[What you should do]:
Show each line from the records below in which the word "true" occurs.

[Saved entries]
"""

-- ==== Sys2Proof/Safety.lean ====
section
/-! DEFINITION. The terms claims are stated in: the agents, the invariant of 10_state R35, the Controller's protocol, a run of
events, the emitted bit order, and the receiver of 40_tick R88. No step of the machine reads this file. -/

namespace Sys2Proof

/-- The agents of 00_scope R11. The block does not check which of them issued an event (60_exceptions R130). -/
inductive Agent where
  | timer
  | sessionController
  | writeFieldDecoder
  | storageAgent
  /-- The vintage computer: it issues nothing and observes the output trace. -/
  | host
  deriving DecidableEq, Repr

/-- The issuing agent of 30_encoding R61. -/
def Instr.agent : Instr → Agent
  | .tick => .timer
  | .miss => .timer
  | .enter => .sessionController
  | .rearm => .sessionController
  | .exit => .sessionController
  | .setfmt => .writeFieldDecoder
  | .clrfmt => .sessionController
  | .rdstat => .sessionController
  | .cwrite _ _ => .storageAgent

end Sys2Proof

namespace Sys2Proof.Machine

/-- A good end of a run: nothing faulted, nothing refused (60_exceptions R122, R123). -/
def State.good (s : State) : Bool := !s.halted

/-- The legal mask values, in the order a byte's bits are sent (10_state R21). -/
def oneHotMasks : List Byte := [0x80#8, 0x40#8, 0x20#8, 0x10#8, 0x08#8, 0x04#8, 0x02#8, 0x01#8]

/-- What holds of every reachable state: 10_state R35, and the form of the cache and the bounds of the parameters. -/
structure Inv (s : State) : Prop where
  params_ok : s.params.Ok
  mask_oneHot : s.mask ∈ oneHotMasks
  cursor_le : s.cursor ≤ s.params.emitBytes
  mask_at_end : s.cursor = s.params.emitBytes → s.mask = 0x80#8
  cache_wf : s.cache.wf = true
  cache_within : s.cache.within s.params.cacheBytes = true

/-- The cache holds a valid byte at every index the generator emits. -/
def State.loaded (s : State) : Prop := ∀ a, a < s.params.emitBytes → ∃ v, s.cache.read a = some v

/-- The Controller's states (70_reset_and_hazards R142). -/
inductive Controller where
  | idle
  | active
  deriving DecidableEq, Repr

/-- The source's protocol: ENTER only out of IDLE, EXIT only out of ACTIVE (70_reset_and_hazards R142, 10_state R36), REARM only in
a session, on "sector-exhausted and no formatting write is in progress" (41_control R98, R99, R113). None where the Controller
issues no such event. Every other event may come at any time. -/
def Controller.next (c : Controller) (i : Instr) (s : State) : Option Controller :=
  match c, i with
  | .idle, .enter => some .active
  | .active, .enter => none
  | .idle, .exit => none
  | .active, .exit => some .idle
  | .idle, .rearm => none
  | .active, .rearm => if s.signalsExhausted && !s.formatting then some .active else none
  | c, .tick => some c
  | c, .miss => some c
  | c, .setfmt => some c
  | c, .clrfmt => some c
  | c, .rdstat => some c
  | c, .cwrite _ _ => some c

/-- What the protocol keeps true: outside a session the position is reset and the block idle; inside one, a ready sector has bytes
left to emit (10_state R36). -/
def Controller.Keeps : Controller → State → Prop
  | .idle, s => s.sectorReady = false ∧ s.cursor = 0 ∧ s.mask = 0x80#8
  | .active, s => s.sectorReady = true → s.cursor < s.params.emitBytes

/-- A run of events, one after the other, that stops at the first outcome that is no next state (20_memory R53). -/
def runEvents : List Instr → State → Host.Outcome State Fault Refusal
  | [], s => .next s
  | i :: is, s =>
    match exec i s with
    | .next t => runEvents is t
    | .fault f => .fault f
    | .refused r => .refused r

/-- A byte as eight windows, bit 7 first (30_encoding R68). -/
def byteWindows (b : Byte) : List Bool :=
  [b.getLsbD 7, b.getLsbD 6, b.getLsbD 5, b.getLsbD 4, b.getLsbD 3, b.getLsbD 2, b.getLsbD 1, b.getLsbD 0]

/-- Bytes in order, each as eight windows (30_encoding R68). -/
def sectorWindows (bs : List Byte) : List Bool := bs.flatMap byteWindows

/-- The byte of eight windows, the first as bit 7 (40_tick R88). -/
def windowsByte (b7 b6 b5 b4 b3 b2 b1 b0 : Bool) : Byte := BitVec.ofBoolListBE [b7, b6, b5, b4, b3, b2, b1, b0]

/-- The receiver of 40_tick R88: the windows in groups of 8, the first of each group as bit 7. -/
def receive : List Bool → List Byte
  | b7 :: b6 :: b5 :: b4 :: b3 :: b2 :: b1 :: b0 :: rest => windowsByte b7 b6 b5 b4 b3 b2 b1 b0 :: receive rest
  | _ => []

end Sys2Proof.Machine

namespace Sys2Proof

/-- The number of windows one sector's emission takes with no idle or MISS window (70_reset_and_hazards R157). -/
def Params.sectorWindowCount (p : Params) : Nat := 8 * p.emitBytes

/-- That emission's length (70_reset_and_hazards R157), in the unit of the open `TICK_PERIOD`. No rule depends on it. -/
def Params.sectorDuration (p : Params) : Nat := p.sectorWindowCount * Config.tickPeriod

/-- When, from the start of window 0, the transition of window `n` falls (70_reset_and_hazards R155). No rule depends on it. -/
def transitionTime (n : Nat) : Nat := n * Config.tickPeriod + Config.pulseOffset

end Sys2Proof
end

"""

[Reply to the task]:
  cache_wf : s.cache.wf = true
  cache_within : s.cache.within s.params.cacheBytes = true
/-- What the protocol keeps true: outside a session the position is reset and the block idle; inside one, a ready sector has bytes
  | .active, s => s.sectorReady = true → s.cursor < s.params.emitBytes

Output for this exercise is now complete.